**TASK DESCRIPTION**: Whatever appears in the records, write it out again exactly.

------------

/-- Settles O23: the answer is `unpackPixel v`, read field by field. -/
theorem unpackReadsTheFields : Obligations.UnpackReadsTheFields := by
  intro s v
  exact ⟨unpackPixel v, rfl, unpackPixel_brightness_toNat v, unpackPixel_red_toNat v, unpackPixel_green_toNat v,
    unpackPixel_blue_toNat v⟩

/-- Settles O24: `unpack` undoes `pack` on fields, and integers in range lose nothing in becoming fields; the other
direction clears bits 31:29. -/
theorem packUnpackRoundTrip : Obligations.PackUnpackRoundTrip := by
  refine ⟨fun r g b br hr hr' hg hg' hb hb' hbr hbr' => ?_, packChannels_unpackPixel_eq_iff⟩
  rw [packOperands, unpackPixel_packChannels]
  exact ⟨toNat_ofInt_of_lt hr (by omega), toNat_ofInt_of_lt hg (by omega), toNat_ofInt_of_lt hb (by omega),
    toNat_ofInt_of_lt hbr (by omega)⟩

/-- Settles O25: the four bytes of `wireBytes v`, the marker above brightness first. -/
theorem encodeAnswersTheWireWord : Obligations.EncodeAnswersTheWireWord := by
  intro s v
  refine ⟨Format.marker ++ (unpackPixel v).brightness, (unpackPixel v).blue, (unpackPixel v).green, (unpackPixel v).red,
    rfl, ?_, unpackPixel_blue_toNat v, unpackPixel_green_toNat v, unpackPixel_red_toNat v⟩
  rw [marker_append_toNat, unpackPixel_brightness_toNat]

end Sys2Proof.Machine
end

section
/-! PROOFS. The transmission operations: each performs its trace, which has no PWR event, and leaves DATA and CLK at the
trace's last levels (R82 to R88). -/

namespace Sys2Proof.Machine

/-! The traces as written in the spec, and the levels they leave. -/

/-- Repeating a list is flattening its copies (R6). -/
theorem rep_eq_flatten_replicate {α : Type} (n : Nat) (l : List α) : rep n l = (List.replicate n l).flatten := by
  induction n with
  | zero => rfl
  | succ n ih => rw [rep, ih, List.replicate_succ, List.flatten_cons]

theorem rep_add {α : Type} (m n : Nat) (l : List α) : rep (m + n) l = rep m l ++ rep n l := by
  simp only [rep_eq_flatten_replicate, List.replicate_add, List.flatten_append]

/-- Repeating a repetition multiplies the counts. -/
theorem rep_rep {α : Type} (n k : Nat) (l : List α) : rep n (rep k l) = rep (k * n) l := by
  induction n with
  | zero => rfl
  | succ n ih => rw [rep, ih, Nat.mul_succ, Nat.add_comm, rep_add]

/-- A list that ends with the line at the level it began with does so however often it is repeated. -/
theorem levelAfter_rep_of_fixed {l : Line} {v : Option Bool} {es : List LineEvent} (h : levelAfter l v es = v)
    (n : Nat) : levelAfter l v (rep n es) = v := by
  induction n with
  | zero => rfl
  | succ n ih => rw [rep, levelAfter_append, h, ih]

/-- A list that leaves the line at one level whatever it was before does so when repeated at least once. -/
theorem levelAfter_rep {l : Line} {x : Option Bool} {es : List LineEvent} (h : ∀ v, levelAfter l v es = x) {n : Nat}
    (hn : 1 ≤ n) (v : Option Bool) : levelAfter l v (rep n es) = x := by
  obtain ⟨k, rfl⟩ := Nat.exists_eq_add_of_le' hn
  rw [rep, levelAfter_append, h v, levelAfter_rep_of_fixed (h x)]

/-- The bit cells of a byte are those of its bits from 7 down to 0 (R83). -/
theorem writeByteTrace_eq_flatMap (b : Byte) :
    writeByteTrace b =
      [7, 6, 5, 4, 3, 2, 1, 0].flatMap fun k => [⟨.data, b.getLsbD k⟩, ⟨.clk, true⟩, ⟨.clk, false⟩] := rfl

/-- A byte leaves DATA at its bit 0, the last one sent (R83). -/
theorem levelAfter_data_writeByte (b : Byte) (v : Option Bool) :
    levelAfter .data v (writeByteTrace b) = some (b.getLsbD 0) := rfl

/-- A byte leaves CLK low (R83). -/
theorem levelAfter_clk_writeByte (b : Byte) (v : Option Bool) :
    levelAfter .clk v (writeByteTrace b) = some false := rfl

/-- The preamble is `8n` zero bit cells (R85). -/
theorem preambleTrace_eq_rep_bitCell (n : Nat) : preambleTrace n = rep (8 * n) (bitCell false) := by
  have hbyte : writeByteTrace Format.preambleByte = rep 8 (bitCell false) := by decide
  rw [preambleTrace, hbyte, rep_rep, Format.preambleBytes]

/-- The preamble has no PWR event. -/
theorem preambleTrace_no_pwr (n : Nat) : ∀ e ∈ preambleTrace n, e.line ≠ .pwr :=
  fun e he => writeByteTrace_no_pwr Format.preambleByte e (mem_rep he)

/-- The latch is the end of every frame, and so has no PWR event. -/
theorem latchTrace_no_pwr : ∀ e ∈ latchTrace, e.line ≠ .pwr :=
  fun e he => renderTrace_no_pwr 0 [] e (List.mem_append_right _ he)

/-! Performing a trace. -/

/-- Performing a trace without a PWR event writes the levels of DATA and CLK, the history and the driver's count, and
nothing else (R17, R80). -/
theorem performAll_of_no_pwr {es : List LineEvent} {s : State} {n : Nat} {data clk : Option Bool}
    (hlen : es.length = n) (hdriver : s.driver.completes n = true) (hpwr : ∀ e ∈ es, e.line ≠ .pwr)
    (hdata : levelAfter .data s.levelData es = data) (hclk : levelAfter .clk s.levelClk es = clk) :
    performAll es s = .next
      { s with levelData := data, levelClk := clk, history := s.history ++ es, driver := s.driver.afterCalls n } := by
  subst hlen hdata hclk
  rw [performAll_completes es s hdriver, State.performed, levelAfter_of_not_mem .pwr s.levelPwr es hpwr]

------------

**TASK SOLUTION**:
/-- Settles O23: the answer is `unpackPixel v`, read field by field. -/
theorem unpackReadsTheFields : Obligations.UnpackReadsTheFields := by
  intro s v
  exact ⟨unpackPixel v, rfl, unpackPixel_brightness_toNat v, unpackPixel_red_toNat v, unpackPixel_green_toNat v,
    unpackPixel_blue_toNat v⟩

/-- Settles O24: `unpack` undoes `pack` on fields, and integers in range lose nothing in becoming fields; the other
direction clears bits 31:29. -/
theorem packUnpackRoundTrip : Obligations.PackUnpackRoundTrip := by
  refine ⟨fun r g b br hr hr' hg hg' hb hb' hbr hbr' => ?_, packChannels_unpackPixel_eq_iff⟩
  rw [packOperands, unpackPixel_packChannels]
  exact ⟨toNat_ofInt_of_lt hr (by omega), toNat_ofInt_of_lt hg (by omega), toNat_ofInt_of_lt hb (by omega),
    toNat_ofInt_of_lt hbr (by omega)⟩

/-- Settles O25: the four bytes of `wireBytes v`, the marker above brightness first. -/
theorem encodeAnswersTheWireWord : Obligations.EncodeAnswersTheWireWord := by
  intro s v
  refine ⟨Format.marker ++ (unpackPixel v).brightness, (unpackPixel v).blue, (unpackPixel v).green, (unpackPixel v).red,
    rfl, ?_, unpackPixel_blue_toNat v, unpackPixel_green_toNat v, unpackPixel_red_toNat v⟩
  rw [marker_append_toNat, unpackPixel_brightness_toNat]

end Sys2Proof.Machine
end

section
/-! PROOFS. The transmission operations: each performs its trace, which has no PWR event, and leaves DATA and CLK at the
trace's last levels (R82 to R88). -/

namespace Sys2Proof.Machine

/-! The traces as written in the spec, and the levels they leave. -/

/-- Repeating a list is flattening its copies (R6). -/
theorem rep_eq_flatten_replicate {α : Type} (n : Nat) (l : List α) : rep n l = (List.replicate n l).flatten := by
  induction n with
  | zero => rfl
  | succ n ih => rw [rep, ih, List.replicate_succ, List.flatten_cons]

theorem rep_add {α : Type} (m n : Nat) (l : List α) : rep (m + n) l = rep m l ++ rep n l := by
  simp only [rep_eq_flatten_replicate, List.replicate_add, List.flatten_append]

/-- Repeating a repetition multiplies the counts. -/
theorem rep_rep {α : Type} (n k : Nat) (l : List α) : rep n (rep k l) = rep (k * n) l := by
  induction n with
  | zero => rfl
  | succ n ih => rw [rep, ih, Nat.mul_succ, Nat.add_comm, rep_add]

/-- A list that ends with the line at the level it began with does so however often it is repeated. -/
theorem levelAfter_rep_of_fixed {l : Line} {v : Option Bool} {es : List LineEvent} (h : levelAfter l v es = v)
    (n : Nat) : levelAfter l v (rep n es) = v := by
  induction n with
  | zero => rfl
  | succ n ih => rw [rep, levelAfter_append, h, ih]

/-- A list that leaves the line at one level whatever it was before does so when repeated at least once. -/
theorem levelAfter_rep {l : Line} {x : Option Bool} {es : List LineEvent} (h : ∀ v, levelAfter l v es = x) {n : Nat}
    (hn : 1 ≤ n) (v : Option Bool) : levelAfter l v (rep n es) = x := by
  obtain ⟨k, rfl⟩ := Nat.exists_eq_add_of_le' hn
  rw [rep, levelAfter_append, h v, levelAfter_rep_of_fixed (h x)]

/-- The bit cells of a byte are those of its bits from 7 down to 0 (R83). -/
theorem writeByteTrace_eq_flatMap (b : Byte) :
    writeByteTrace b =
      [7, 6, 5, 4, 3, 2, 1, 0].flatMap fun k => [⟨.data, b.getLsbD k⟩, ⟨.clk, true⟩, ⟨.clk, false⟩] := rfl

/-- A byte leaves DATA at its bit 0, the last one sent (R83). -/
theorem levelAfter_data_writeByte (b : Byte) (v : Option Bool) :
    levelAfter .data v (writeByteTrace b) = some (b.getLsbD 0) := rfl

/-- A byte leaves CLK low (R83). -/
theorem levelAfter_clk_writeByte (b : Byte) (v : Option Bool) :
    levelAfter .clk v (writeByteTrace b) = some false := rfl

/-- The preamble is `8n` zero bit cells (R85). -/
theorem preambleTrace_eq_rep_bitCell (n : Nat) : preambleTrace n = rep (8 * n) (bitCell false) := by
  have hbyte : writeByteTrace Format.preambleByte = rep 8 (bitCell false) := by decide
  rw [preambleTrace, hbyte, rep_rep, Format.preambleBytes]

/-- The preamble has no PWR event. -/
theorem preambleTrace_no_pwr (n : Nat) : ∀ e ∈ preambleTrace n, e.line ≠ .pwr :=
  fun e he => writeByteTrace_no_pwr Format.preambleByte e (mem_rep he)

/-- The latch is the end of every frame, and so has no PWR event. -/
theorem latchTrace_no_pwr : ∀ e ∈ latchTrace, e.line ≠ .pwr :=
  fun e he => renderTrace_no_pwr 0 [] e (List.mem_append_right _ he)

/-! Performing a trace. -/

/-- Performing a trace without a PWR event writes the levels of DATA and CLK, the history and the driver's count, and
nothing else (R17, R80). -/
theorem performAll_of_no_pwr {es : List LineEvent} {s : State} {n : Nat} {data clk : Option Bool}
    (hlen : es.length = n) (hdriver : s.driver.completes n = true) (hpwr : ∀ e ∈ es, e.line ≠ .pwr)
    (hdata : levelAfter .data s.levelData es = data) (hclk : levelAfter .clk s.levelClk es = clk) :
    performAll es s = .next
      { s with levelData := data, levelClk := clk, history := s.history ++ es, driver := s.driver.afterCalls n } := by
  subst hlen hdata hclk
  rw [performAll_completes es s hdriver, State.performed, levelAfter_of_not_mem .pwr s.levelPwr es hpwr]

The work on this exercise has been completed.